◆ Task requirements
Below are records; repeat them all exactly.

[Stored items]
_ _ _ _
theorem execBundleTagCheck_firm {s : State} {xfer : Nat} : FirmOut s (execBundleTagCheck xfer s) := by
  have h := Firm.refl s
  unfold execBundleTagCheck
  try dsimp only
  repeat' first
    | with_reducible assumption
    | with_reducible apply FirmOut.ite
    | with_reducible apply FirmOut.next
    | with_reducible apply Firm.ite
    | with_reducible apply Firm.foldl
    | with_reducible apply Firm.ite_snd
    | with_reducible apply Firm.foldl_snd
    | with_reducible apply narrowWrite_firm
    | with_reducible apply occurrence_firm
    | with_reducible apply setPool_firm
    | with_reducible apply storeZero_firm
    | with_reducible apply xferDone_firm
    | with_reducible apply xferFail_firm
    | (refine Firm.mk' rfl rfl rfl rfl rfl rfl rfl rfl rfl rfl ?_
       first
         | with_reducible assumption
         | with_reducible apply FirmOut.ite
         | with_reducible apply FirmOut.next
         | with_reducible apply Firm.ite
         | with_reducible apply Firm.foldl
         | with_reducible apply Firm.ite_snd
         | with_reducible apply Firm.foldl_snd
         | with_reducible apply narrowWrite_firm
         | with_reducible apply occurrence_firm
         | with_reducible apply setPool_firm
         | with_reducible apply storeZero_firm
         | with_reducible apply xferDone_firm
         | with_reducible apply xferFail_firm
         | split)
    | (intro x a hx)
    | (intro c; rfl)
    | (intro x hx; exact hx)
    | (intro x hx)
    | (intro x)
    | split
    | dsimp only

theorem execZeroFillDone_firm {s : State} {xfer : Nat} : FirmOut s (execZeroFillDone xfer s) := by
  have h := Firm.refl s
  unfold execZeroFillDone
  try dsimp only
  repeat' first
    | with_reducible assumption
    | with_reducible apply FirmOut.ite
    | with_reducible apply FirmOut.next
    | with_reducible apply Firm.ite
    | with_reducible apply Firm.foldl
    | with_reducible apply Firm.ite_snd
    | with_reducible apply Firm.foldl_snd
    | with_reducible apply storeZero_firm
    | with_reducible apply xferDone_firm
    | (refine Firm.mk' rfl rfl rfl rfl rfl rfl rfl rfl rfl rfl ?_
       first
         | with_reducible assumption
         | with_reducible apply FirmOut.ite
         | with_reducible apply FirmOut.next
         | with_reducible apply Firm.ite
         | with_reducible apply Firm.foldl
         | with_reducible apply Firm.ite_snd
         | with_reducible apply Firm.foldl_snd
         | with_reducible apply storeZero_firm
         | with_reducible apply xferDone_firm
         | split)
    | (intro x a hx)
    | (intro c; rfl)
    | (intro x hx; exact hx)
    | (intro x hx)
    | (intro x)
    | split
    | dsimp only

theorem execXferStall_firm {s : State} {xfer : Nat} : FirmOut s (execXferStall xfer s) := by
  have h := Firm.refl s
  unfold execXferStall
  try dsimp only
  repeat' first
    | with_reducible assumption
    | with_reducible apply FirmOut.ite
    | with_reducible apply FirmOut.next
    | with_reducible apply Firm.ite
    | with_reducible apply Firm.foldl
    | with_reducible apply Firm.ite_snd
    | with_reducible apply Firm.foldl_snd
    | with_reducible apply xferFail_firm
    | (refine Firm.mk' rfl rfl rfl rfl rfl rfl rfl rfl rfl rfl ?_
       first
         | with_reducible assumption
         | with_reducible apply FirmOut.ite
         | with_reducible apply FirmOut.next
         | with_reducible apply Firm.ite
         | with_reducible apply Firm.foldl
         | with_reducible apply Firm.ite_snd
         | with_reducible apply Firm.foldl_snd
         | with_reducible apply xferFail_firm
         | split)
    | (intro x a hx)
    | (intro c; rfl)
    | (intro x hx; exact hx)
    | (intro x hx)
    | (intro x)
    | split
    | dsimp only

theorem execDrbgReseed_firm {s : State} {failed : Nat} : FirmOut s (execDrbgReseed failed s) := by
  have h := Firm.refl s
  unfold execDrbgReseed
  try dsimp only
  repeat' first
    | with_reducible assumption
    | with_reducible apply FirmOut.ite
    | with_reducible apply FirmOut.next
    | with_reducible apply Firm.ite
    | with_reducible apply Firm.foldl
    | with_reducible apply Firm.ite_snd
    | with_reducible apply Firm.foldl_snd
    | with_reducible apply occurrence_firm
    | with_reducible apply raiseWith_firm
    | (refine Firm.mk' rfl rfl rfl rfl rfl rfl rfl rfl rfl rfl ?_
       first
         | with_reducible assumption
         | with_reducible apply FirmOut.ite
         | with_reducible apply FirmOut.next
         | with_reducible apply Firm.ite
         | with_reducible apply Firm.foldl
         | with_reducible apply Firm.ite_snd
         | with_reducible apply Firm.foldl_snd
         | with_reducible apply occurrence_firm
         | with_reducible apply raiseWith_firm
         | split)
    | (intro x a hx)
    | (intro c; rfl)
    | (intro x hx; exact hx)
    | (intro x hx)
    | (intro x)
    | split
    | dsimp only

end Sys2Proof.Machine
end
_ _ _ _
◆ Exercise response
theorem execBundleTagCheck_firm {s : State} {xfer : Nat} : FirmOut s (execBundleTagCheck xfer s) := by
  have h := Firm.refl s
  unfold execBundleTagCheck
  try dsimp only
  repeat' first
    | with_reducible assumption
    | with_reducible apply FirmOut.ite
    | with_reducible apply FirmOut.next
    | with_reducible apply Firm.ite
    | with_reducible apply Firm.foldl
    | with_reducible apply Firm.ite_snd
    | with_reducible apply Firm.foldl_snd
    | with_reducible apply narrowWrite_firm
    | with_reducible apply occurrence_firm
    | with_reducible apply setPool_firm
    | with_reducible apply storeZero_firm
    | with_reducible apply xferDone_firm
    | with_reducible apply xferFail_firm
    | (refine Firm.mk' rfl rfl rfl rfl rfl rfl rfl rfl rfl rfl ?_
       first
         | with_reducible assumption
         | with_reducible apply FirmOut.ite
         | with_reducible apply FirmOut.next
         | with_reducible apply Firm.ite
         | with_reducible apply Firm.foldl
         | with_reducible apply Firm.ite_snd
         | with_reducible apply Firm.foldl_snd
         | with_reducible apply narrowWrite_firm
         | with_reducible apply occurrence_firm
         | with_reducible apply setPool_firm
         | with_reducible apply storeZero_firm
         | with_reducible apply xferDone_firm
         | with_reducible apply xferFail_firm
         | split)
    | (intro x a hx)
    | (intro c; rfl)
    | (intro x hx; exact hx)
    | (intro x hx)
    | (intro x)
    | split
    | dsimp only

theorem execZeroFillDone_firm {s : State} {xfer : Nat} : FirmOut s (execZeroFillDone xfer s) := by
  have h := Firm.refl s
  unfold execZeroFillDone
  try dsimp only
  repeat' first
    | with_reducible assumption
    | with_reducible apply FirmOut.ite
    | with_reducible apply FirmOut.next
    | with_reducible apply Firm.ite
    | with_reducible apply Firm.foldl
    | with_reducible apply Firm.ite_snd
    | with_reducible apply Firm.foldl_snd
    | with_reducible apply storeZero_firm
    | with_reducible apply xferDone_firm
    | (refine Firm.mk' rfl rfl rfl rfl rfl rfl rfl rfl rfl rfl ?_
       first
         | with_reducible assumption
         | with_reducible apply FirmOut.ite
         | with_reducible apply FirmOut.next
         | with_reducible apply Firm.ite
         | with_reducible apply Firm.foldl
         | with_reducible apply Firm.ite_snd
         | with_reducible apply Firm.foldl_snd
         | with_reducible apply storeZero_firm
         | with_reducible apply xferDone_firm
         | split)
    | (intro x a hx)
    | (intro c; rfl)
    | (intro x hx; exact hx)
    | (intro x hx)
    | (intro x)
    | split
    | dsimp only

theorem execXferStall_firm {s : State} {xfer : Nat} : FirmOut s (execXferStall xfer s) := by
  have h := Firm.refl s
  unfold execXferStall
  try dsimp only
  repeat' first
    | with_reducible assumption
    | with_reducible apply FirmOut.ite
    | with_reducible apply FirmOut.next
    | with_reducible apply Firm.ite
    | with_reducible apply Firm.foldl
    | with_reducible apply Firm.ite_snd
    | with_reducible apply Firm.foldl_snd
    | with_reducible apply xferFail_firm
    | (refine Firm.mk' rfl rfl rfl rfl rfl rfl rfl rfl rfl rfl ?_
       first
         | with_reducible assumption
         | with_reducible apply FirmOut.ite
         | with_reducible apply FirmOut.next
         | with_reducible apply Firm.ite
         | with_reducible apply Firm.foldl
         | with_reducible apply Firm.ite_snd
         | with_reducible apply Firm.foldl_snd
         | with_reducible apply xferFail_firm
         | split)
    | (intro x a hx)
    | (intro c; rfl)
    | (intro x hx; exact hx)
    | (intro x hx)
    | (intro x)
    | split
    | dsimp only

theorem execDrbgReseed_firm {s : State} {failed : Nat} : FirmOut s (execDrbgReseed failed s) := by
  have h := Firm.refl s
  unfold execDrbgReseed
  try dsimp only
  repeat' first
    | with_reducible assumption
    | with_reducible apply FirmOut.ite
    | with_reducible apply FirmOut.next
    | with_reducible apply Firm.ite
    | with_reducible apply Firm.foldl
    | with_reducible apply Firm.ite_snd
    | with_reducible apply Firm.foldl_snd
    | with_reducible apply occurrence_firm
    | with_reducible apply raiseWith_firm
    | (refine Firm.mk' rfl rfl rfl rfl rfl rfl rfl rfl rfl rfl ?_
       first
         | with_reducible assumption
         | with_reducible apply FirmOut.ite
         | with_reducible apply FirmOut.next
         | with_reducible apply Firm.ite
         | with_reducible apply Firm.foldl
         | with_reducible apply Firm.ite_snd
         | with_reducible apply Firm.foldl_snd
         | with_reducible apply occurrence_firm
         | with_reducible apply raiseWith_firm
         | split)
    | (intro x a hx)
    | (intro c; rfl)
    | (intro x hx; exact hx)
    | (intro x hx)
    | (intro x)
    | split
    | dsimp only

end Sys2Proof.Machine
end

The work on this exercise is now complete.